EXERCISE INSTRUCTIONS>
State, as a single number, how many lines in the data below contain "decoderStatus".

Collected data entries>
Content starts
-- ==== Sys2Proof/Machine/Ops.lean ====
section
/-! DEFINITION. The named operations over buffers and registers: reads and writes of a buffer (R14), the cache (R143, R144),
raising an error (R15, R269), pass start (R40), and the common end of every chunk (R208 to R211). -/

namespace Sys2Proof.Machine

/-! ### Buffers -/

/-- The cell at an offset; a cell that is not listed is blank (log 8). -/
def Store.read {α : Type} (blank : α) : Store α → Nat → α
  | [], _ => blank
  | (k, v) :: m, a => if k = a then v else Store.read blank m a

/-- Put a cell in front of cells with higher addresses; a blank cell is not listed. -/
def Store.cons {α : Type} [DecidableEq α] (blank : α) (a : Nat) (v : α) (m : Store α) : Store α :=
  if v = blank then m else (a, v) :: m

/-- Write one cell, keeping the canonical form. -/
def Store.write {α : Type} [DecidableEq α] (blank : α) : Store α → Nat → α → Store α
  | [], a, v => Store.cons blank a v []
  | (k, w) :: m, a, v =>
    if a < k then Store.cons blank a v ((k, w) :: m)
    else if a = k then Store.cons blank a v m
    else (k, w) :: Store.write blank m a v

/-- Write a string of cells from an offset up. -/
def Store.writeAll {α : Type} [DecidableEq α] (blank : α) : Store α → Nat → List α → Store α
  | m, _, [] => m
  | m, a, v :: vs => Store.writeAll blank (Store.write blank m a v) (a + 1) vs

/-- The `n` cells from an offset up, first cell first. -/
def Store.range {α : Type} (blank : α) (m : Store α) (a n : Nat) : List α :=
  (List.range n).map fun k => Store.read blank m (a + k)

/-- The cells at offsets `[lo, hi)`, renumbered from 0 (R52). -/
def Store.window {α : Type} : Store α → Nat → Nat → Store α
  | [], _, _ => []
  | (k, v) :: m, lo, hi =>
    if lo ≤ k ∧ k < hi then (k - lo, v) :: Store.window m lo hi else Store.window m lo hi

/-- A byte of a byte space. -/
def Memory.read (m : Memory) (a : Nat) : Byte := Store.read (0 : Byte) m a

/-- R14: `MemRead(S, addr, n)`. -/
def Memory.range (m : Memory) (a n : Nat) : List Byte := Store.range (0 : Byte) m a n

/-- R14: `MemWrite(S, addr, n, v)`. -/
def Memory.writeAll (m : Memory) (a : Nat) (v : List Byte) : Memory := Store.writeAll (0 : Byte) m a v

/-- R52: the bytes `[lo, hi)` of a byte space, renumbered from 0. -/
def Memory.window (m : Memory) (lo hi : Nat) : Memory := Store.window m lo hi

/-- A pixel of a pixel space. -/
def PixelMemory.read (m : PixelMemory) (a : Nat) : Pixel := Store.read Pixel.zero m a

/-- The `n` pixels from an index up. -/
def PixelMemory.range (m : PixelMemory) (a n : Nat) : List Pixel := Store.range Pixel.zero m a n

/-- Store a sequence of pixels from an index up. -/
def PixelMemory.writeAll (m : PixelMemory) (a : Nat) (v : List Pixel) : PixelMemory :=
  Store.writeAll Pixel.zero m a v

/-! ### The cache (R140 to R145) -/

/-- R143: `get(slot)`. -/
def Cache.get (c : Cache) (slot : BitVec 6) : Pixel := Vector.get c ⟨slot.toNat, slot.isLt⟩

/-- Write one slot. -/
def Cache.set (c : Cache) (slot : BitVec 6) (p : Pixel) : Cache := Vector.set c slot.toNat p slot.isLt

/-- R144: `put(pixel)`, a write to the slot of the pixel's own hash. -/
def Cache.put (h : HashFn) (c : Cache) (p : Pixel) : Cache := Cache.set c (HashFn.slot h p) p

/-- R145: the hit test, all four channels. -/
def Cache.hit (h : HashFn) (c : Cache) (p : Pixel) : Bool := Cache.get c (HashFn.slot h p) = p

/-! ### Errors and pass start -/

/-- R15, R269: raise `K(info)` in an instance. `STATUS` and `ERRINFO` are written, the operation in progress is over, and
nothing else changes: nothing is saved, no mode changes, control goes nowhere. There is no return (R270); the only way on is
a pass start, below. -/
def raise (a : Agent) (k : ErrorKind) (info : ErrInfo) (s : State) : State :=
  match a with
  | .encoder => { s with enc := { s.enc with status := .fault k, errinfo := info }, activity := .idle }
  | .decoder => { s with dec := { s.dec with status := .fault k, errinfo := info }, activity := .idle }

/-- R40: the registers of an encoder instance at pass start. -/
def freshEncoder (f : Format) : EncoderState :=
  { prev := f.initPrev
    cache := Cache.zero
    run := 0
    idx := 0
    outpos := 0
    status := .running
    errinfo := .none }

/-- R40, R213: the registers of a decoder instance at pass start; `Done` at once when no pixel is expected. -/
def freshDecoder (f : Format) (expected : Nat) : DecoderState :=
  { prev := f.initPrev
    cache := Cache.zero
    pos := 0
    outcnt := 0
    status := decoderStatus 0 expected
    errinfo := .none }

/-- R40: start an encoder pass, in any `STATUS` (R290). The buffers are not touched (log 9). -/
def passStartEnc (framed : Bool) (s : State) : State :=
  { s with enc := freshEncoder s.fmt, activity := .encodePixels framed }

/-- What follows a decoder step whose status is `st`: another, or nothing once the pass is over. -/
def decoderActivity (st : Status) : Activity := if st = .running then .decodeChunks else .idle

/-- R40: start a decoder pass, in any `STATUS` (R290). The buffers are not touched (log 9). -/
def passStartDec (s : State) : State :=
  { s with
    dec := freshDecoder s.fmt s.expected
    activity := decoderActivity (decoderStatus 0 s.expected) }

/-! ### The decoder's common epilogue -/

/-- R211: the pixels a chunk that stands for `n` emits: never more than are still owed. -/
def owed (n : Nat) (s : State) : Nat := min n (s.expected - s.dec.outcnt)

/-- R208, R209, R211, and the `POS` update of R201: the end of every chunk of `length` bytes that stands for `n` copies of
`px`. -/
def retire (length n : Nat) (px : Pixel) (s : State) : State :=
  let outcnt := s.dec.outcnt + owed n s
  let st := decoderStatus outcnt s.expected
  { s with
    dec :=
      { s.dec with
        prev := px
        cache := Cache.put s.fmt.hash s.dec.cache px
        pos := s.dec.pos + length
        outcnt := outcnt
        status := st }
    pixout := PixelMemory.writeAll s.pixout s.dec.outcnt (List.replicate (owed n s) px)
    activity := decoderActivity st }

/-- R210: `TruncatedStream(POS, OUTCNT)`. -/
def raiseTruncated (s : State) : State :=
  raise .decoder .truncatedStream (.truncated s.dec.pos s.dec.outcnt) s

/-- R201, R210: execute a chunk of `length` bytes that stands for `n` copies of `px`: whole, or not at all when its bytes
are not all there. -/
def runChunk (length n : Nat) (px : Pixel) (s : State) : State :=
  if s.len < s.dec.pos + length then raiseTruncated s else retire length n px s

end Sys2Proof.Machine
end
Content ends
SOLUTION FOR THIS TASK>
3